-- ==== Sys2Proof/Certificates/Slice0/Obligations.lean ====
section
/-! DEFINITION. The statements for the provers: encodings, the operations and events of the block, its registers, frames,
invariants and whole-machine rules. They hold for every configuration (a field of State), so for every catalog. -/

open Sys2Proof Sys2Proof.Machine

/-! ### Encodings and the issue of an operation -/

/-- Decode and encode agree: every operation, with every operand value its fields admit, is read back from its word
(30_encoding.md sections 2 and 3). -/
def Obligations.DecodeOfEncodeIsTheOperation : Prop := ∀ i : Instr, decode (encode i) = .ok i

/-- Every legal word has one meaning, so encoding what was decoded gives the word back (30_encoding.md section 3). -/
def Obligations.EncodeOfDecodeIsTheWord : Prop := ∀ (w : Word) (i : Instr), decode w = .ok i → encode i = w

/-- The opcode map of R89: its rows, that at most one row matches any word, and that the decoder picks the row that
matches. -/
def Obligations.OpcodeMapSelectsTheDecodedForm : Prop :=
  opcodeMap.map (fun r => (r.mnemonic, r.pattern, r.mask)) =
      [("NOP", 0x00000000, 0xFFFFFFFF), ("ENCODE", 0x00000001, 0xFFFFFF8F), ("COLLECT", 0x00000002, 0x000000FF),
       ("DECODE.AUTO", 0x00000003, 0xFFFFFFFF), ("DECODE.FW", 0x00000013, 0xFFFFFFFF),
       ("DECODE.MODE", 0x00000023, 0xFFFFFFFF), ("DECODE.DATA", 0x00000033, 0xFFFFFFFF),
       ("RDREG", 0x00000004, 0xFFFFFF0F)] ∧
    (∀ (w : Word), ∀ r ∈ opcodeMap, ∀ r' ∈ opcodeMap,
      w &&& r.mask = r.pattern → w &&& r'.mask = r'.pattern → r = r') ∧
    (∀ (w : Word) (i : Instr), decode w = .ok i → i.row ∈ opcodeMap ∧ w &&& i.row.mask = i.row.pattern) ∧
    (∀ (w : Word), ∀ r ∈ opcodeMap, w &&& r.mask = r.pattern → ∃ i, decode w = .ok i ∧ i.row = r) ∧
    (∀ (w : Word), 5 ≤ (w.extractLsb' 0 4).toNat → ∃ e, decode w = .error e)

/-- The operands of a decoded word are unsigned numbers taken straight from its bits (R88): nothing is sign-extended,
scaled or shifted. -/
def Obligations.OperandsAreTheWordsBits : Prop :=
  (∀ (w : Word) (cmd : BitVec 3), decode w = .ok (.encode cmd) → cmd.toNat = w.toNat / 2 ^ 4 % 2 ^ 3) ∧
  (∀ (w : Word) (expid : Byte) (target : BitVec 4) (deadline : BitVec 12),
    decode w = .ok (.collect expid target deadline) →
      expid.toNat = w.toNat / 2 ^ 8 % 2 ^ 8 ∧ target.toNat = w.toNat / 2 ^ 16 % 2 ^ 4 ∧
        deadline.toNat = w.toNat / 2 ^ 20 % 2 ^ 12) ∧
  (∀ (w : Word) (r : Reg), decode w = .ok (.rdreg r) → r.number.toNat = w.toNat / 2 ^ 4 % 2 ^ 4)

/-- Illegal words (R91, R106): OP 0x5..0xF, or a legal OP with a nonzero reserved bit, raises ILLEGAL_OP whatever the
busy flags are and changes nothing else; every other word has a form. -/
def Obligations.IllegalWordsRaiseIllegalOp : Prop :=
  (∀ (w : Word) (s : State),
    (5 ≤ (w.extractLsb' 0 4).toNat ∨
      (w.extractLsb' 0 4 = 0x0 ∧ w.extractLsb' 4 28 ≠ 0) ∨ (w.extractLsb' 0 4 = 0x1 ∧ w.extractLsb' 7 25 ≠ 0) ∨
      (w.extractLsb' 0 4 = 0x2 ∧ w.extractLsb' 4 4 ≠ 0) ∨ (w.extractLsb' 0 4 = 0x3 ∧ w.extractLsb' 6 26 ≠ 0) ∨
      (w.extractLsb' 0 4 = 0x4 ∧ w.extractLsb' 8 24 ≠ 0)) →
    opEvent w s = .next { s with err := .illegalOp }) ∧
  (∀ w : Word,
    (w.extractLsb' 0 4 = 0x0 ∧ w.extractLsb' 4 28 = 0) ∨ (w.extractLsb' 0 4 = 0x1 ∧ w.extractLsb' 7 25 = 0) ∨
      (w.extractLsb' 0 4 = 0x2 ∧ w.extractLsb' 4 4 = 0) ∨ (w.extractLsb' 0 4 = 0x3 ∧ w.extractLsb' 6 26 = 0) ∨
      (w.extractLsb' 0 4 = 0x4 ∧ w.extractLsb' 8 24 = 0) →
    ∃ i, decode w = .ok i) ∧
  (∀ s : State, opEvent 0x00000005 s = .next { s with err := .illegalOp } ∧
    opEvent 0x00000181 s = .next { s with err := .illegalOp })

/-- A few words written out from the formats (the examples of R93, R104, R192, R193, R200), as a sanity check. -/
def Obligations.SpecExampleWordsDecode : Prop :=
  decode 0x00000000 = .ok .nop ∧ decode 0x00000031 = .ok (.encode 3) ∧
    decode 0x3E8AC002 = .ok (.collect 0xC0 10 1000) ∧ decode 0x00000003 = .ok .decodeAuto ∧
    decode 0x00000013 = .ok .decodeFw ∧ decode 0x00000023 = .ok .decodeMode ∧
    decode 0x00000033 = .ok .decodeData ∧ decode 0x000000A4 = .ok (.rdreg .txinfo) ∧
    decode 0x00000084 = .ok (.rdreg .pm)

/-- A step runs the decoded operation (R13, R100): with OP(w) next, the event is taken off the schedule and the block
performs the form w decodes to, or raises ILLEGAL_OP; a word issued by withFetchWord is the one the next step runs. The
schedule is the model's form of the environment's choice (logs 1 and 5). -/
def Obligations.StepRunsTheDecodedOperation : Prop :=
  ∀ (s : State) (w : Word) (rest : List Event), s.config.wf = true → s.sched = .op w :: rest →
    (∀ i, decode w = .ok i → step s = exec i { s with sched := rest }) ∧
    (∀ e, decode w = .error e → step s = .next { s with sched := rest, err := .illegalOp }) ∧
    step (s.withFetchWord 32 w.toNat) = opEvent w s ∧ decodeTableWord 32 w.toNat = (decode w).toOption

/-- A step with another event next applies that event and takes it off the schedule; with nothing scheduled, nothing
happens (R13, log 1). -/
def Obligations.StepAppliesTheScheduledEvent : Prop :=
  ∀ s : State, s.config.wf = true →
    (∀ rest, s.sched = .rx :: rest → step s = .next (State.rxEvent { s with sched := rest })) ∧
    (∀ rest, s.sched = .tx :: rest → step s = .next (State.txEvent { s with sched := rest })) ∧
    (∀ rest, s.sched = .tick :: rest → step s = .next (State.tickEvent { s with sched := rest })) ∧
    (∀ rest, s.sched = .reset :: rest → step s = .next (State.resetEvent { s with sched := rest })) ∧
    (∀ rest, s.sched = .idle :: rest → step s = .next { s with sched := rest }) ∧
    (s.sched = [] → step s = .next s)

/-- The busy matrix (R103): an operation in a BUSY cell raises BUSY and does nothing else, and no operation outside
those cells raises it. -/
def Obligations.BusyMatrixIsExact : Prop :=
  ∀ (i : Instr) (s : State),
    ((match i with
      | .nop => False
      | .rdreg _ => False
      | .encode _ => s.rxBusy = true ∨ s.txptr.toNat < 19
      | .collect _ _ _ => s.rxBusy = true ∨ s.txptr.toNat < 19
      | .decodeAuto => s.rxBusy = true
      | .decodeFw => s.rxBusy = true
      | .decodeMode => s.rxBusy = true
      | .decodeData => s.rxBusy = true) ∧ exec i s = .next { s with err := .busy }) ∨
    (¬ (match i with
      | .nop => False
      | .rdreg _ => False
      | .encode _ => s.rxBusy = true ∨ s.txptr.toNat < 19
      | .collect _ _ _ => s.rxBusy = true ∨ s.txptr.toNat < 19
      | .decodeAuto => s.rxBusy = true
      | .decodeFw => s.rxBusy = true
      | .decodeMode => s.rxBusy = true
      | .decodeData => s.rxBusy = true) ∧
      ∃ t, exec i s = .next t ∧ (t.err = .busy → s.err = .busy ∧ (i = .nop ∨ ∃ r, i = .rdreg r)))

/-- Errors are precise (R220): every word goes on to a next state; one that raises changes nothing but ERR; NOP and RDREG
raise nothing; RX, TX and TICK do the same whatever ERR holds, and with IDLE leave it alone; RESET clears it. -/
def Obligations.ErrorsArePrecise : Prop :=
  (∀ (w : Word) (s : State), ∃ t, opEvent w s = .next t) ∧
  (∀ (w : Word) (s t : State), opEvent w s = .next t → (∀ i, decode w = .ok i → i ≠ .nop ∧ ∀ r, i ≠ .rdreg r) →
    t.err ≠ .ok → t = { s with err := t.err }) ∧
  (∀ (i : Instr) (s t : State), exec i s = .next t → (i = .nop ∨ ∃ r, i = .rdreg r) → t.err = s.err) ∧
  (∀ (e : Event) (s t : State) (c : ErrCode), e = .rx ∨ e = .tx ∨ e = .tick → applyEvent e s = .next t →
    applyEvent e { s with err := c } = .next { t with err := c }) ∧
  (∀ s t : State, (applyEvent .rx s = .next t ∨ applyEvent .tx s = .next t ∨ applyEvent .tick s = .next t ∨
    applyEvent .idle s = .next t) → t.err = s.err) ∧
  (∀ s t : State, applyEvent .reset s = .next t → t.err = .ok)

/-- The code ERR holds after any word, in the order ILLEGAL_OP, BUSY, the form's operand error (R222, which the spec
derives from R100): NOP and a legal RDREG keep it, every other accepted operation writes OK. -/
def Obligations.ErrFollowsThePrecedence : Prop :=
  ∀ (w : Word) (s : State), ∃ t, opEvent w s = .next t ∧
    t.err =
      (match decode w with
        | .error _ => ErrCode.illegalOp
        | .ok .nop => s.err
        | .ok (.rdreg _) => s.err
        | .ok (.encode cmd) =>
            if s.rxBusy = true ∨ s.txptr.toNat < 19 then .busy else if 5 ≤ cmd.toNat then .unknownCmd else .ok
        | .ok (.collect _ target _) =>
            if s.rxBusy = true ∨ s.txptr.toNat < 19 then .busy else if 11 ≤ target.toNat then .badTarget else .ok
        | .ok .decodeAuto => if s.rxBusy = true then .busy else if s.lastcmdValid = false then .noCmd else .ok
        | .ok .decodeFw => if s.rxBusy = true then .busy else .ok
        | .ok .decodeMode => if s.rxBusy = true then .busy else .ok
        | .ok .decodeData => if s.rxBusy = true then .busy else .ok)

GOAL OF THE EXERCISE:
Out of the listing above, reproduce exactly the lines from the one with "invariants and whole-machine" up to and including the one with "def Obligations.DecodeOfEncodeIsTheOperation : Prop".

SOLUTION:
invariants and whole-machine rules. They hold for every configuration (a field of State), so for every catalog. -/

open Sys2Proof Sys2Proof.Machine

/-! ### Encodings and the issue of an operation -/

/-- Decode and encode agree: every operation, with every operand value its fields admit, is read back from its word
(30_encoding.md sections 2 and 3). -/
def Obligations.DecodeOfEncodeIsTheOperation : Prop := ∀ i : Instr, decode (encode i) = .ok i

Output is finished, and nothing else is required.